■ WORK INSTRUCTION ■
Find every line in the records below that holds the word "length", and copy it out.

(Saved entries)

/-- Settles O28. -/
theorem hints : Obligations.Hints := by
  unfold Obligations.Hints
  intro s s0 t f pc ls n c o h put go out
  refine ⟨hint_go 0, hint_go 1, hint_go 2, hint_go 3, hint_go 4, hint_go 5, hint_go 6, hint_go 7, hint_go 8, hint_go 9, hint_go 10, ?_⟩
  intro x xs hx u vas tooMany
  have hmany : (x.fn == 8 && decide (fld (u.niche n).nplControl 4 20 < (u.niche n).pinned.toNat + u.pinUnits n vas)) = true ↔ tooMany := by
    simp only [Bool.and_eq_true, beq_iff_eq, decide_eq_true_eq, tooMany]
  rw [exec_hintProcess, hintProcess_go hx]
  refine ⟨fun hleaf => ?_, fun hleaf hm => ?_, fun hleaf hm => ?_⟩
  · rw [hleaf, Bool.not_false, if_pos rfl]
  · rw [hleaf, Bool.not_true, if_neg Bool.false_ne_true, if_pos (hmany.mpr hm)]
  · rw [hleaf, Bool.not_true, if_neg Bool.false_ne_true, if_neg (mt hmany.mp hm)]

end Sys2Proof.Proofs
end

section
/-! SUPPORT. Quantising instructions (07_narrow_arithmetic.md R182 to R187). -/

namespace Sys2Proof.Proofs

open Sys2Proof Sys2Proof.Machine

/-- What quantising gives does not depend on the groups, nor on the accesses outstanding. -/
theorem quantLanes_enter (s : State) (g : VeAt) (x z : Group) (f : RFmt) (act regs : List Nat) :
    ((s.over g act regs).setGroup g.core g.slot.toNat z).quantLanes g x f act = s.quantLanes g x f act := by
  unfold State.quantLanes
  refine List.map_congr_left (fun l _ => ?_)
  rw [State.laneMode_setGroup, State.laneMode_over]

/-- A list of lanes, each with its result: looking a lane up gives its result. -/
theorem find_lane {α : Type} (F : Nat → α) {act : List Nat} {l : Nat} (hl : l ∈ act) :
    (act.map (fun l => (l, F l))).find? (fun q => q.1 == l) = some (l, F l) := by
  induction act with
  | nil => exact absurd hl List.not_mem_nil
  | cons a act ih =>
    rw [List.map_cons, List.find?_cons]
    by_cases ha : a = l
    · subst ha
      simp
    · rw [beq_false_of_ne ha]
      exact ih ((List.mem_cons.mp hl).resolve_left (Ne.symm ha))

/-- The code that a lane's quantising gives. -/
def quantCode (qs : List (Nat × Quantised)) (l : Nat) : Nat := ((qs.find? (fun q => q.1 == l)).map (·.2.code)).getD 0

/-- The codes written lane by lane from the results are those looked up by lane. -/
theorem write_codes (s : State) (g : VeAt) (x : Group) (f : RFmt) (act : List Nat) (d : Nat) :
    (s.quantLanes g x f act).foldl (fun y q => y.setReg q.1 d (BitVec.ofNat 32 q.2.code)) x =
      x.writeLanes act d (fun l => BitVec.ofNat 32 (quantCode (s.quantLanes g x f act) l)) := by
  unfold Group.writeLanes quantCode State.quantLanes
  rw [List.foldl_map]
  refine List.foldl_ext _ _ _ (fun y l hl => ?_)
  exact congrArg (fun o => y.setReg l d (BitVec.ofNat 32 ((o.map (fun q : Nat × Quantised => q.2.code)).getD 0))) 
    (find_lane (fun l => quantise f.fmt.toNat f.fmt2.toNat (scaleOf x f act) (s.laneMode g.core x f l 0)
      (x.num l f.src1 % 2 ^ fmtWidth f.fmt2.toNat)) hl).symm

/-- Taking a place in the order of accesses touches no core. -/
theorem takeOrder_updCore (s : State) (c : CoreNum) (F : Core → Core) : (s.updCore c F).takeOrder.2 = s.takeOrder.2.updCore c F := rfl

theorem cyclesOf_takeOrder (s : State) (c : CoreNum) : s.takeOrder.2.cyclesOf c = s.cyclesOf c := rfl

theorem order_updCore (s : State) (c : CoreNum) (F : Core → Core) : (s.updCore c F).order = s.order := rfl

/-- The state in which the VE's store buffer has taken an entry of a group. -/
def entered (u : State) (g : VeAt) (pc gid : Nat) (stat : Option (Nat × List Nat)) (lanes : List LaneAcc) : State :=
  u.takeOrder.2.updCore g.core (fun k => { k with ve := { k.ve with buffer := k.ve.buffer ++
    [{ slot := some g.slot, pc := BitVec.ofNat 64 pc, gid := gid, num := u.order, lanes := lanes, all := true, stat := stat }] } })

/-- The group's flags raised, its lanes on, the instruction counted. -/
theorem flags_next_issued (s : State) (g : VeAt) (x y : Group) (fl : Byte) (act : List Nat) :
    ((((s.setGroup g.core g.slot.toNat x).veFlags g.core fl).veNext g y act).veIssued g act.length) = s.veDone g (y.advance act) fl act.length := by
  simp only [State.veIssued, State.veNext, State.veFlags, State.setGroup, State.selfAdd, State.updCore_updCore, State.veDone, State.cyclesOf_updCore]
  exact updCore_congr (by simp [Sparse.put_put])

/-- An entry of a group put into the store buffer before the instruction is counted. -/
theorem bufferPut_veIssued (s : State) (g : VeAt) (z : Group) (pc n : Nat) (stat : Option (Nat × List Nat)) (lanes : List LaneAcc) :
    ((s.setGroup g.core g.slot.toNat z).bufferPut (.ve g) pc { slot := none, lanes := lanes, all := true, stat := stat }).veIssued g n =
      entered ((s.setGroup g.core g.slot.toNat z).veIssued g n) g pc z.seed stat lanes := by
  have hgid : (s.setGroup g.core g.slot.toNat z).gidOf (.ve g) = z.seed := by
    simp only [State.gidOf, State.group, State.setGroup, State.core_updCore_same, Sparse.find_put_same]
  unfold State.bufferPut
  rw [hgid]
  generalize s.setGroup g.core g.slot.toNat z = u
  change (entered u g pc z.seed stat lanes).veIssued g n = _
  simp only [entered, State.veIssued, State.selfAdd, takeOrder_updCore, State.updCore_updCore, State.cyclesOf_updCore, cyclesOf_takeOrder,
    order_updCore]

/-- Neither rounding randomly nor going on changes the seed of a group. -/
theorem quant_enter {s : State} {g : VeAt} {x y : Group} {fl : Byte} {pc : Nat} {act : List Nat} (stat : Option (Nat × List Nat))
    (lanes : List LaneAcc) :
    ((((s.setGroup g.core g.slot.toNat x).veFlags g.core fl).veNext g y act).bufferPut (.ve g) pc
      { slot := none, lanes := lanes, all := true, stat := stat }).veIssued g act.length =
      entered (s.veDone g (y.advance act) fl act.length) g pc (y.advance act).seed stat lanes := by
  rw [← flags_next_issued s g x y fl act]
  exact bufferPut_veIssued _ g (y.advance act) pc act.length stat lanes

■ YOUR RESPONSE ■
    ((((s.setGroup g.core g.slot.toNat x).veFlags g.core fl).veNext g y act).veIssued g act.length) = s.veDone g (y.advance act) fl act.length := by
      { slot := none, lanes := lanes, all := true, stat := stat }).veIssued g act.length =
      entered (s.veDone g (y.advance act) fl act.length) g pc (y.advance act).seed stat lanes := by
  exact bufferPut_veIssued _ g (y.advance act) pc act.length stat lanes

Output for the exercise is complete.